Convention collective nationale du personnel des cabinets médicaux du 14 octobre 1981

Etendue par arrêté du 15 janvier 1982 JONC 12 février 1982

IDCC

  • 1147

Signataires

  • Organisations d'employeurs :
    Confédération des syndicats médicaux français (CSMF) ; Fédération des médecins de France (FMF).
  • Organisations syndicales des salariés :
    Fédération nationale des syndicats des services de santé et services sociaux CFDT ; Fédération nationale des syndicats chrétiens des services de santé et des services sociaux CFTC ; Fédération de la santé publique, privée et de l'éducation spécialisée CGT. ; Fédération des personnels des services publics et de santé FO.
  • Adhésion :
    Syndicat des médicaux libéraux (SML), par lettre du 4 octobre 1993 (BO n°2007-52) ; L'union nationale des syndicats autonomes (UNSA), par lettre du 30 janvier 2014 (BO n°2014-6) ; Le syndicat des médecins généralistes, par lettre du 6 février 2014 (BO n°2014-12). Avenir Spé, par lettre du 23 juin 2022 (BO n°2022-29)

Code NAF

  • 85-1C
 
  • Article 49

    En vigueur étendu

    En vertu des dispositions ci-dessus, l'employeur peut procéder à des mutations temporaires à l'intérieur du cabinet, pour des raisons d'ordre technique et considérant les besoins exprès.

    L'employeur peut momentanément déplacer des travailleurs de toute catégorie, les occupant à des travaux similaires à ceux qu'il effectuent habituellement.

    Le salaire afférent à la véritable catégorie professionnelle leur sera maintenu pendant le temps que durera cette situation momentanée.
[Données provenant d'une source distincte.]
/-- The checks of a GUSSET_ACC before its first tack. Its section names no status for a shape out of range and for a
misaligned source; they take the codes of a MATMUL's checks, in that order before the entry's (assumption log 148). -/
def Device.gussetAccCheck (d : Device) (a : Access) (c : Context) (x : Desc) : Res Unit :=
  let trans := x.bit 70 1 0
  if x.bits 70 1 7 1 != 0 || x.bits 71 1 7 2 != 0 || x.bits 69 1 7 2 != 0 || 1 < x.bits 69 1 1 0
      || !((List.range 52).all (fun i => x.f (72 + i) 1 = 0)) then (d, .error 0x0906)
  else if x.f 36 4 = 0 || 2 ^ 30 < x.f 36 4 || x.f 40 4 = 0 then (d, .error 0x0902)
  else if x.f 48 8 % 64 != 0 || x.f 44 4 * 2 % 64 != 0 then (d, .error 0x0903)
  else match c.gusset? (BitVec.ofNat 32 (x.f 32 4)) with
    | none => (d, .error 0x0916)
    | some e =>
      if x.f 68 1 != e.fmt || (x.f 40 4 != if trans then e.rows else e.cols)
          || (trans && (x.f 56 8 != 0 || e.cols < x.f 36 4)) then (d, .error 0x0917)
      else if trans then (d, .ok ())
      else bindD (d.accRows a x 0 (x.f 36 4)) (fun d rs => if rs.all (fun r => r < e.rows) then (d, .ok ()) else (d, .error 0x0917))

/-- The source rows of a GUSSET_ACC tack, which wait in the commit region (R258, R264): number, entry row, values. -/
def Device.accSources (d : Device) (a : Access) (x : Desc) (j0 n : Nat) : Res (List (Nat × Nat × List Num)) :=
  match (d.ctx? a.ctx).bind (fun c => c.gusset? (BitVec.ofNat 32 (x.f 32 4))) with
  | none => (d, .error 0x0916)
  | some e => bindD (if x.bit 70 1 0 then (d, .ok ((List.range n).map (fun i => j0 + i))) else d.accRows a x j0 n) (fun d rows =>
      if !x.bit 70 1 0 && rows.any (fun r => decide (e.rows ≤ r)) then (d, .error 0x0917)
      else foldD rows.zipIdx d [] (fun d out p =>
        bindD (d.readCa a (x.f 48 8 + 2 * ((j0 + p.2) * x.f 44 4)) (2 * x.f 40 4)) (fun d bs =>
          (d, .ok (out ++ [(j0 + p.2, p.1, (List.range (x.f 40 4)).map (fun i => (floatFmt e.fmt).decode (bytesField bs (2 * i) 2)))])))))

/-- The source rows of a committed GUSSET_ACC tack are added into the entry, in ascending order (R258 to R262). -/
def Device.gussetAccRows (d : Device) (a : Access) (x : Desc) (sources : List (Nat × Nat × List Num)) : Res Unit :=
  let param := BitVec.ofNat 32 (x.f 32 4)
  match (d.ctx? a.ctx).bind (fun c => (c.gusset? param).map (fun e => (c, e))) with
  | none => (d, .error 0x0916)
  | some (c, e) => d.gussetAddAll a c.seed (x.bits 69 1 1 0) (x.f 124 4) (sources.flatMap (fun q =>
      if x.bit 70 1 0 then q.2.2.zipIdx.map (fun v => (param, v.2, q.1, e.contrib + 1 + q.1, [v.1]))
      else [(param, q.2.1, 0, e.contrib + 1 + q.1, q.2.2)]))

/-- CONTRIB after a GUSSET_ACC (R261). -/
def Device.gussetAccEnd (d : Device) (id : Code) (x : Desc) : Device :=
  d.updGusset id (BitVec.ofNat 32 (x.f 32 4)) (fun e => { e with contrib := e.contrib + x.f 36 4 })

/-! ## GUSSET_FLUSH (R265 to R267, R279) -/

/-- The checks of a GUSSET_FLUSH before it takes effect. -/
def gussetFlushCheck (c : Context) (x : Desc) : Option Code :=
  let mode := x.f 36 1
  if mode = 3 || 3 < mode || x.bits 37 1 7 2 != 0 || x.f 38 2 != 0 || x.f 44 4 != 0 || x.bits 76 1 7 2 != 0
      || !((List.range 47).all (fun i => x.f (77 + i) 1 = 0)) then some 0x0906
  else match c.gusset? (BitVec.ofNat 32 (x.f 32 4)) with
    | none => some 0x0916
    | some e =>
      if mode != 1 then none
      else if x.f 56 8 % 64 != 0 || x.f 72 4 < e.cols then some 0x0903
      else
        let dst := (x.f 56 8, 2 * boundBytes e.rows e.cols (x.f 72 4))
        let lin := (x.f 64 8, if x.f 64 8 = 0 then 0 else boundBytes e.rows e.cols (x.f 72 4))
        let home := (e.home, 2 * boundBytes e.rows e.cols e.ld)
        let hlin := (e.lin, boundBytes e.rows e.cols e.ld)
        let hit (p q : Nat × Nat) : Bool := rangesOverlap p.1 p.2 q.1 q.2
        if hit dst home || hit dst hlin || hit lin home || hit lin hlin then some 0x0917 else none

/-- The MODE 1 part of a flush: values and Linings go to memory unchanged. -/
def Device.gussetToMemory (d : Device) (a : Access) (e : GussetEntry) (x : Desc) : Res Unit :=
  foldD (List.range e.lines) d () (fun d _ line =>
    bindD (d.lineRead a e line) (fun d ps =>
      let at_ := line / linesPerRow e.cols * x.f 72 4 + 1024 * (line % linesPerRow e.cols)
      bindD (d.writeCa a (x.f 56 8 + 2 * at_) (ps.flatMap (fun p => leBytes 2 p.1))) (fun d _ =>
        if x.f 64 8 = 0 then (d, .ok ())
        else d.writeCa a (x.f 64 8 + line / linesPerRow e.cols * e.cols + 1024 * (line % linesPerRow e.cols)) (ps.flatMap (fun p => leBytes 1 (patternOf 8 p.2))))))

/-- The exact values of an entry in row-major order (R265 MODE 0). -/
def Device.gussetValues (d : Device) (a : Access) (e : GussetEntry) : Res (List Num) :=
  foldD (List.range e.lines) d [] (fun d out line =>
    bindD (d.lineRead a e line) (fun d ps => (d, .ok (out ++ ps.map (fun p => liningValue e.fmt p.1 p.2)))))

/-- BOBBIN_PREFETCH (R240). -/
def execBobbinPrefetch (ctx : Code) (s : State) : Out := s.run (fun d => d.prefetch ctx)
    Si le remplacement dure plus de 15 jours, et si le remplaçant doit effectuer un travail d'un collègue d'une catégorie supérieure, il percevra une indemnité égale à la différence entre son salaire de base et le salaire de base du salarié remplacé ; cette indemnité sera portée sur les bulletins de paie. Au-delà de 6 mois de remplacement, la classification deviendra effective sauf si le salarié remplace un salarié absent.

  • Article 50

    En vigueur étendu

    Discrétion du personnel. - Correction envers la clientèle

    Le personnel doit, en toutes circonstances, observer vis-à-vis de la clientèle la plus grande correction ainsi que vis-à-vis du reste du personnel.

    Le personnel est tenu d'observer une discrétion absolue à l'égard des malades et de leur entourage. Pour le personnel tenu au secret professionnel, tout manquement exposerait aux sanctions prévues par l'article 378 du code pénal, sans préjudice des sanctions d'ordre intérieur (licenciement possible).

    Les intéressés restes astreints à toutes ces règles après avoir quitté leur emploi.